--- The problem ---
Take the material below and reproduce, word for word, only the lines from the line with "(· != .hold) = ls := by" through the line with "exact hp hl.symm".

--- Material supplied ---
-- ==== Sys2Proof/Laws/BitStep.lean ====
section
/-! SUPPORT. Small lemmas of the bit step and the byte step. -/

namespace Sys2Proof.Machine

@[simp] theorem bitSteps_nil (r : Byte) : bitSteps r [] = r := rfl

@[simp] theorem bitSteps_cons (r : Byte) (d : Bool) (ds : List Bool) :
    bitSteps r (d :: ds) = bitSteps (bitStep r d) ds := rfl

/-- A mask with one bit set tests that bit. -/
theorem dataBit_of_mask (c : Byte) :
    dataBit c 0x80#8 = c.getLsbD 7 ∧ dataBit c 0x40#8 = c.getLsbD 6 ∧ dataBit c 0x20#8 = c.getLsbD 5 ∧
    dataBit c 0x10#8 = c.getLsbD 4 ∧ dataBit c 0x08#8 = c.getLsbD 3 ∧ dataBit c 0x04#8 = c.getLsbD 2 ∧
    dataBit c 0x02#8 = c.getLsbD 1 ∧ dataBit c 0x01#8 = c.getLsbD 0 := by
  revert c; decide

/-- `REFIN` describes the order in which BYTE consumes its operand (R4, R23). -/
theorem inputBits_follow_refIn (c : Byte) :
    inputBits c = (if Config.refIn then id else List.reverse) ((List.range 8).map c.getLsbD) := by
  obtain ⟨h7, h6, h5, h4, h3, h2, h1, h0⟩ := dataBit_of_mask c
  simp [inputBits, bitMasks, Config.refIn, List.range, List.range.loop, h7, h6, h5, h4, h3, h2, h1, h0]

/-- Bit i of the result of a shift: the bit below it, and a 0 at the bottom (R52). -/
theorem shiftLeftOne_getLsbD (r : Byte) (i : Nat) :
    (shiftLeftOne r).getLsbD i = (decide (i < 8) && (decide (0 < i) && r.getLsbD (i - 1))) := by
  cases i <;> simp [shiftLeftOne]

/-- A bit of a bit step, one by one: the tap pattern is that of `POLY`. -/
theorem bitStep_getLsbD (r : Byte) (d : Bool) (i : Nat) :
    (bitStep r d).getLsbD i =
      ((shiftLeftOne r).getLsbD i ^^ (feedbackBit r d && Config.poly.getLsbD i)) := by
  cases h : feedbackBit r d <;> simp [bitStep, h]

/-- The feedback bit is linear in both arguments. -/
theorem feedbackBit_xor (r s : Byte) (d e : Bool) :
    feedbackBit (r ^^^ s) (d ^^ e) = (feedbackBit r d ^^ feedbackBit s e) := by
  simp only [feedbackBit, BitVec.getLsbD_xor]
  cases r.getLsbD 7 <;> cases s.getLsbD 7 <;> cases d <;> cases e <;> rfl

@[simp] theorem update_nil (k : Byte) : update k [] = k := rfl

@[simp] theorem update_cons (k c : Byte) (bs : List Byte) :
    update k (c :: bs) = update (byteStep k c) bs := rfl

end Sys2Proof.Machine
end

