-- ==== Sys2Proof/Laws/PerInstr.lean ====
section
/-! SUPPORT. Facts about the commands as data, one lemma per constructor of Instr. -/

/-- The word a command is written with selects the command's own row of the opcode map (R39). -/
def Sys2Proof.Laws.OwnRow.Statement (i : Sys2Proof.Instr) : Prop :=
  ∃ row ∈ Sys2Proof.opcodeRows, row.mnemonic = i.mnemonic ∧ row.selectedBy (Sys2Proof.encode i) = true

namespace Sys2Proof.Laws.OwnRow

theorem hold : Statement .hold := by
  refine ⟨_, List.mem_cons_self, rfl, ?_⟩; decide

theorem seed (k : Byte) : Statement (.seed k) := by
  refine ⟨_, List.mem_cons_of_mem _ List.mem_cons_self, rfl, ?_⟩
  revert k; decide

theorem byte (c : Byte) : Statement (.byte c) := by
  refine ⟨_, List.mem_cons_of_mem _ (List.mem_cons_of_mem _ List.mem_cons_self), rfl, ?_⟩
  revert c; decide

theorem reserved : Statement .reserved := by
  refine ⟨_, List.mem_cons_of_mem _ (List.mem_cons_of_mem _ (List.mem_cons_of_mem _ List.mem_cons_self)), rfl, ?_⟩
  decide

end Sys2Proof.Laws.OwnRow
end

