/-- Settles O25: the invariant along a run, for its end and for what the port shows along it. -/
theorem noRunFromWrittenCrcFaults : Obligations.NoRunFromWrittenCrcFaults := fun n _ hw =>
  ⟨run_ne_fault_of_crcWritten n hw, observations_are_values_of_crcWritten n hw⟩

/-- A step that completes takes the first triple and leaves the others (R26, R110). -/
theorem step_takes_first_input {s t : State} (h : step s = .next t) : ∃ p, s.inputs = p :: t.inputs := by
  obtain ⟨p, rest, hs, ⟨-, rfl⟩ | ⟨-, hexec⟩⟩ := step_next_cases h
  · exact ⟨p, hs⟩
  · exact ⟨p, by rw [hs, exec_inputs hexec]⟩

/-- Settles O20: by induction on the number of steps, each of which takes the first triple. -/
theorem stepTakesExactlyOneInput : Obligations.StepTakesExactlyOneInput := by
  intro n
  induction n with
  | zero =>
    intro s t h
    cases h
    simp
  | succ n ih =>
    intro s t h
    obtain ⟨u, hstep, hrun⟩ := run_succ_next_cases h
    obtain ⟨p, hp⟩ := step_takes_first_input hstep
    simpa [hp] using ih u t hrun

theorem completes_of_inputs_nil {s : State} (hs : s.inputs = []) : Completes s :=
  ⟨s, by rw [hs]; rfl⟩

/-- After a step that completes, what is left to present decides. -/
theorem completes_iff_of_next {s t : State} (h : step s = .next t) : Completes s ↔ Completes t := by
  obtain ⟨p, hp⟩ := step_takes_first_input h
  rw [Completes, Completes, hp, List.length_cons, run_succ_of_next h]

/-- A state with inputs left whose step stops does not complete. -/
theorem not_completes_of_step_stops {s : State} (hs : s.inputs ≠ []) (h : ∀ t, step s ≠ .next t) :
    ¬ Completes s := by
  rintro ⟨t, ht⟩
  obtain ⟨n, hn⟩ := Nat.exists_eq_succ_of_ne_zero (List.length_pos_iff.2 hs).ne'
  rw [hn] at ht
  obtain ⟨u, hu, -⟩ := run_succ_next_cases ht
  exact h u hu

/-- A step that completes leaves the duties on the remaining triples, from CRC as it is then (R107, R109). -/
theorem safeInputs_cons_of_next {s t : State} {p : Pins} {ps : List Pins} (hs : s.inputs = p :: ps)
    (h : step s = .next t) : safeInputs s.crc.written (p :: ps) = safeInputs t.crc.written ps := by
  cases he : decodePins p with
  | reset =>
    rw [step_of_reset hs he] at h
    cases h
    simp [safeInputs, he, Accumulator.written]
  | command i =>
    rw [step_of_command hs he] at h
    rcases exec_next_cases h with ⟨rfl, rfl⟩ | ⟨k, rfl, rfl⟩ | ⟨c, v, rfl, hv, rfl⟩
    · simp [safeInputs, he]
    · simp [safeInputs, he, Accumulator.written]
    · have hc : s.crc = .holds v := hv
      simp [safeInputs, he, hc, Accumulator.written]

/-- The two steps that stop with inputs left are the two that the duties forbid (R109, R115). -/
theorem safeInputs_cons_of_stop {s : State} {p : Pins} {ps : List Pins} (hs : s.inputs = p :: ps)
    (h : ∀ t, step s ≠ .next t) : safeInputs s.crc.written (p :: ps) = false := by
  cases hstep : step s with
  | next t => exact absurd hstep (h t)
  | fault e =>
    obtain ⟨hc, -, p', rest, c, hs', he⟩ := (step_fault_iff s e).1 hstep
    obtain ⟨rfl, rfl⟩ := List.cons.inj (hs.symm.trans hs')
    simp [safeInputs, he, hc, Accumulator.written]
  | refused e =>
    rcases (step_refused_iff s e).1 hstep with ⟨-, hnil⟩ | ⟨-, p', rest, hs', he⟩
    · simp [hs] at hnil
    · obtain ⟨rfl, rfl⟩ := List.cons.inj (hs.symm.trans hs')
      simp [safeInputs, he]

/-- The two duties on a list of triples are what its run needs. -/
theorem safeInputs_iff_completes (ps : List Pins) {s : State} (hs : s.inputs = ps) :
    safeInputs s.crc.written ps = true ↔ Completes s := by
  induction ps generalizing s with
  | nil => simp [safeInputs, completes_of_inputs_nil hs]
  | cons p ps ih =>
    by_cases hnext : ∃ t, step s = .next t
    · obtain ⟨t, hstep⟩ := hnext
      obtain ⟨p', hp'⟩ := step_takes_first_input hstep
      obtain ⟨-, ht⟩ := List.cons.inj (hs.symm.trans hp')
      rw [safeInputs_cons_of_next hs hstep, completes_iff_of_next hstep, ih ht.symm]
    · have hstop : ∀ t, step s ≠ .next t := not_exists.1 hnext
      have hnot : ¬ Completes s := not_completes_of_step_stops (by simp [hs]) hstop
      simp [safeInputs_cons_of_stop hs hstop, hnot]

/-- Settles O26: the equivalence of the duties with completion, over the state's own inputs. -/
theorem runsCompleteExactlyWhenInputsAreSafe : Obligations.RunsCompleteExactlyWhenInputsAreSafe :=
  fun s => safeInputs_iff_completes s.inputs rfl

/-- Settles O28: a run over decoded lines leaves their effect, in which HOLD lines have no part. -/
theorem holdStepsChangeNoResult : Obligations.HoldStepsChangeNoResult := by
  intro v ls ls' ps ps' rest hhold hps hps'
  refine ⟨_, run_of_lines v ps rest ls hps, ?_⟩
  rw [run_of_lines v ps' rest ls' hps', linesEffect_eq_of_filter_hold_eq v hhold]

end Sys2Proof.Machine
end

section
/-! Proofs of the family "other", the transaction UPDATE on the machine (spec/42_update.md R71, R72;
spec/70_reset_and_hazards.md R113): inputs that are the BYTEs of a buffer once their HOLDs are taken out are steps of
listing lines, and the run over them folds the buffer. -/

namespace Sys2Proof.Machine

/-- Inputs whose decoded sequence is `ls` once their HOLDs are taken out decode to lines of which the same holds. -/
theorem exists_lines_of_filter_hold_eq {ps : List Pins} {ls : List Line}
    (h : (ps.map decodePins).filter (· != .command .hold) = ls.map Line.event) :
    ∃ ls' : List Line, ps.map decodePins = ls'.map Line.event ∧ ls'.filter (· != .hold) = ls := by
  induction ps generalizing ls with
  | nil =>
    obtain rfl : ls = [] := by simpa [eq_comm] using h
    exact ⟨[], rfl, rfl⟩
  | cons p ps ih =>
    by_cases hp : decodePins p = .command .hold
    · obtain ⟨ls', hps, hls⟩ := ih (by simpa [hp] using h)
      exact ⟨.hold :: ls', by simp [hp, hps, Line.event], by simpa using hls⟩
    · rw [List.map_cons, List.filter_cons_of_pos (by simpa using hp)] at h
      obtain ⟨l, ls, rfl, hl, hls⟩ := List.map_eq_cons_iff.1 h.symm
      obtain ⟨ls', hps, hls'⟩ := ih hls.symm
      have hne : l ≠ .hold := by
        rintro rfl
        exact hp hl.symm
      exact ⟨l :: ls', by simp [hl, hps], by simp [hne, hls']⟩

/-- The BYTEs of a buffer, HOLDs anywhere, fold the buffer into a written CRC (R72). -/
theorem run_of_bytes {s : State} {k : Byte} {b : List Byte} {ps rest : List Pins} (hc : s.crc = .holds k)
    (hs : s.inputs = ps ++ rest)
    (h : (ps.map decodePins).filter (· != .command .hold) = b.map fun c => .command (.byte c)) :
    run ps.length s = .next { crc := .holds (update k b), inputs := rest } := by
  obtain ⟨ls, hps, hls⟩ := exists_lines_of_filter_hold_eq (ls := b.map .byte) (by rw [h, List.map_map]; rfl)
  obtain rfl : s = { crc := .holds k, inputs := ps ++ rest } := by rw [← hc, ← hs]
  rw [run_of_lines k ps rest ls hps, ← linesEffect_filter_hold, hls, linesEffect_map_byte]

/-- SEED and then the BYTEs of a buffer, HOLDs anywhere, leave `Update(k, b)`, whatever CRC was before (R71). -/
theorem run_of_seed_bytes {s : State} {k : Byte} {b : List Byte} {ps rest : List Pins}
    (hs : s.inputs = ps ++ rest)
    (h : (ps.map decodePins).filter (· != .command .hold) =
      .command (.seed k) :: b.map fun c => .command (.byte c)) :
    run ps.length s = .next { crc := .holds (update k b), inputs := rest } := by
  induction ps generalizing s with
  | nil => cases h
  | cons p ps ih =>
    by_cases hp : decodePins p = .command .hold
    · rw [List.length_cons, run_succ_of_next ((step_of_command hs hp).trans (exec_hold _))]
      exact ih rfl (by simpa [hp] using h)
    · rw [List.map_cons, List.filter_cons_of_pos (by simpa using hp)] at h
      obtain ⟨hseed, hbytes⟩ := List.cons.inj h
      rw [List.length_cons, run_succ_of_next ((step_of_command hs hseed).trans (exec_seed k _))]
      exact run_of_bytes rfl rfl hbytes

/-- Settles O29: the HOLDs before the SEED change nothing, the SEED writes k, and the BYTEs fold the buffer. -/
theorem seedThenBytesComputeUpdate : Obligations.SeedThenBytesComputeUpdate := fun _ _ _ _ _ hs h =>
  ⟨_, run_of_seed_bytes hs h, rfl, crcPort_of_holds rfl, rfl⟩

/-- Settles O30: the BYTEs are lines of a listing, whose effect is the fold of the buffer. -/
theorem bytesAloneContinueUpdate : Obligations.BytesAloneContinueUpdate := fun _ _ _ _ _ hc hs h =>
  ⟨_, run_of_bytes hc hs h, rfl, crcPort_of_holds rfl, rfl⟩

theorem assemble_append (ls ls' : List Line) : assemble (ls ++ ls') = assemble ls ++ assemble ls' :=
  List.map_append

/-- Settles O31: three transactions in turn, each from whatever the one before left; the third continues the first
from its result. -/
theorem suspendedStreamResumesUnchanged : Obligations.SuspendedStreamResumesUnchanged := by
  intro s k k' a b₁ b₂ b' rest ha hs
  subst ha
  have hs : s.inputs = assemble (Pseudo.expand (.update k b₁)) ++ (assemble (Pseudo.expand (.update k' b')) ++
      (assemble (Pseudo.expand (.update (update k b₁) b₂)) ++ rest)) := by
    rw [hs, assemble_append, assemble_append, List.append_assoc, List.append_assoc]
    rfl
  refine ⟨_, _, _, run_updateTransaction hs, crcPort_of_holds rfl, run_updateTransaction rfl, crcPort_of_holds rfl,
    run_updateTransaction rfl, ?_, rfl⟩
  rw [update_append]
  exact crcPort_of_holds rfl

end Sys2Proof.Machine
end

section
/-! Proofs of the family "other", the bit step (spec/40_bitstep.md R51, R53, R56): its bits, its linearity and its
inverse; and the source's variable that grows past 8 bits, whose low 8 bits are the accumulator. -/

namespace Sys2Proof.Machine

/-- A byte written by its bits, read bit by bit. -/
theorem getLsbD_byteOfBits (b7 b6 b5 b4 b3 b2 b1 b0 : Bool) (i : Nat) :
    (byteOfBits b7 b6 b5 b4 b3 b2 b1 b0).getLsbD i = [b0, b1, b2, b3, b4, b5, b6, b7].getD i false := by
  change BitVec.getLsbD (w := 1 + 1 + 1 + 1 + 1 + 1 + 1 + 1) _ i = _
  simp only [byteOfBits, BitVec.getLsbD_append, BitVec.getLsbD_ofBool]
  rcases i with _ | _ | _ | _ | _ | _ | _ | _ | i <;> simp

theorem byteOfBits_own_bits (x : Byte) :
    byteOfBits (x.getLsbD 7) (x.getLsbD 6) (x.getLsbD 5) (x.getLsbD 4) (x.getLsbD 3) (x.getLsbD 2) (x.getLsbD 1)
      (x.getLsbD 0) = x := by
  apply BitVec.eq_of_getLsbD_eq
  intro i hi
  rw [getLsbD_byteOfBits]
  interval_cases i <;> rfl

/-- At a tap the feedback bit is added to what is shifted in (R51). -/
theorem bitStep_getLsbD_of_tap (r : Byte) (d : Bool) {i : Nat} (hi : Config.poly.getLsbD i = true) :
    (bitStep r d).getLsbD i = ((shiftLeftOne r).getLsbD i ^^ (r.getLsbD 7 ^^ d)) := by
  rw [bitStep_getLsbD, hi, Bool.and_true, feedbackBit]

/-- Stage 0 takes the feedback bit itself (R51). -/
theorem bitStep_getLsbD_zero (r : Byte) (d : Bool) : (bitStep r d).getLsbD 0 = (r.getLsbD 7 ^^ d) := by
  rw [bitStep_getLsbD_of_tap r d rfl, shiftLeftOne_getLsbD_zero, Bool.false_xor]

theorem bitStep_getLsbD_one (r : Byte) (d : Bool) :
    (bitStep r d).getLsbD 1 = (r.getLsbD 0 ^^ (r.getLsbD 7 ^^ d)) := by
  rw [bitStep_getLsbD_of_tap r d rfl, shiftLeftOne_getLsbD_succ r (show 0 < 7 by decide)]

theorem bitStep_getLsbD_two (r : Byte) (d : Bool) :
    (bitStep r d).getLsbD 2 = (r.getLsbD 1 ^^ (r.getLsbD 7 ^^ d)) := by
  rw [bitStep_getLsbD_of_tap r d rfl, shiftLeftOne_getLsbD_succ r (show 1 < 7 by decide)]

/-- The stages above the taps only shift (R51). -/
theorem bitStep_getLsbD_succ (r : Byte) (d : Bool) {i : Nat} (hi : 2 ≤ i) (hi7 : i < 7) :
    (bitStep r d).getLsbD (i + 1) = r.getLsbD i := by
  have hpoly : Config.poly.getLsbD (i + 1) = false := by
    interval_cases i <;> rfl
  rw [bitStep_getLsbD, hpoly, shiftLeftOne_getLsbD_succ r hi7, Bool.and_false, Bool.xor_false]

theorem bitStep_eq_bitStepTaps (r : Byte) (d : Bool) : bitStep r d = bitStepTaps r d := by
  have hshift : ∀ i, 2 ≤ i ∧ i < 7 → (bitStep r d).getLsbD (i + 1) = r.getLsbD i := fun _ hi =>
    bitStep_getLsbD_succ r d hi.1 hi.2
  rw [← byteOfBits_own_bits (bitStep r d), bitStep_getLsbD_zero, bitStep_getLsbD_one, bitStep_getLsbD_two,
    hshift 2 (by decide), hshift 3 (by decide), hshift 4 (by decide), hshift 5 (by decide), hshift 6 (by decide)]
  rfl

/-- Settles O35: the bits of a bit step are the printed equations, and a byte is made of its bits. -/
theorem bitStepIsAShiftRegisterWithThreeTaps : Obligations.BitStepIsAShiftRegisterWithThreeTaps := fun r d =>
  ⟨bitStep_getLsbD_zero r d, bitStep_getLsbD_one r d, bitStep_getLsbD_two r d,
    fun _ hi hi7 => bitStep_getLsbD_succ r d hi hi7, bitStep_eq_bitStepTaps r d⟩

/-- The bit step is linear over exclusive or: shift and feedback are (R56). -/
theorem bitStep_xor (r s : Byte) (d e : Bool) :
    bitStep (r ^^^ s) (d ^^ e) = bitStep r d ^^^ bitStep s e := by
  have hshift : shiftLeftOne (r ^^^ s) = shiftLeftOne r ^^^ shiftLeftOne s := BitVec.shiftLeft_xor_distrib r s 1
  apply BitVec.eq_of_getLsbD_eq
  intro i _
  simp only [BitVec.getLsbD_xor, bitStep_getLsbD, hshift, feedbackBit_xor, Bool.and_xor_distrib_right, Bool.xor_assoc,
    Bool.xor_left_comm]

/-- The data bit acts as the top bit of the accumulator does (R56). -/
theorem bitStep_eq_fold_top_bit (r : Byte) (d : Bool) :
    bitStep r d = bitStep (r ^^^ (if d then 0x80#8 else 0x00#8)) false := by
  have htop : bitStep 0x00#8 d = bitStep (if d then 0x80#8 else 0x00#8) false := by cases d <;> rfl
  calc bitStep r d
      = bitStep r false ^^^ bitStep 0x00#8 d := by simpa using bitStep_xor r 0x00#8 false d
    _ = bitStep (r ^^^ (if d then 0x80#8 else 0x00#8)) false := by
      rw [htop, ← bitStep_xor, Bool.xor_self]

--- Response below ---
    ∃ ls' : List Line, ps.map decodePins = ls'.map Line.event ∧ ls'.filter (· != .hold) = ls := by
  induction ps generalizing ls with
  | nil =>
    obtain rfl : ls = [] := by simpa [eq_comm] using h
    exact ⟨[], rfl, rfl⟩
  | cons p ps ih =>
    by_cases hp : decodePins p = .command .hold
    · obtain ⟨ls', hps, hls⟩ := ih (by simpa [hp] using h)
      exact ⟨.hold :: ls', by simp [hp, hps, Line.event], by simpa using hls⟩
    · rw [List.map_cons, List.filter_cons_of_pos (by simpa using hp)] at h
      obtain ⟨l, ls, rfl, hl, hls⟩ := List.map_eq_cons_iff.1 h.symm
      obtain ⟨ls', hps, hls'⟩ := ih hls.symm
      have hne : l ≠ .hold := by
        rintro rfl
        exact hp hl.symm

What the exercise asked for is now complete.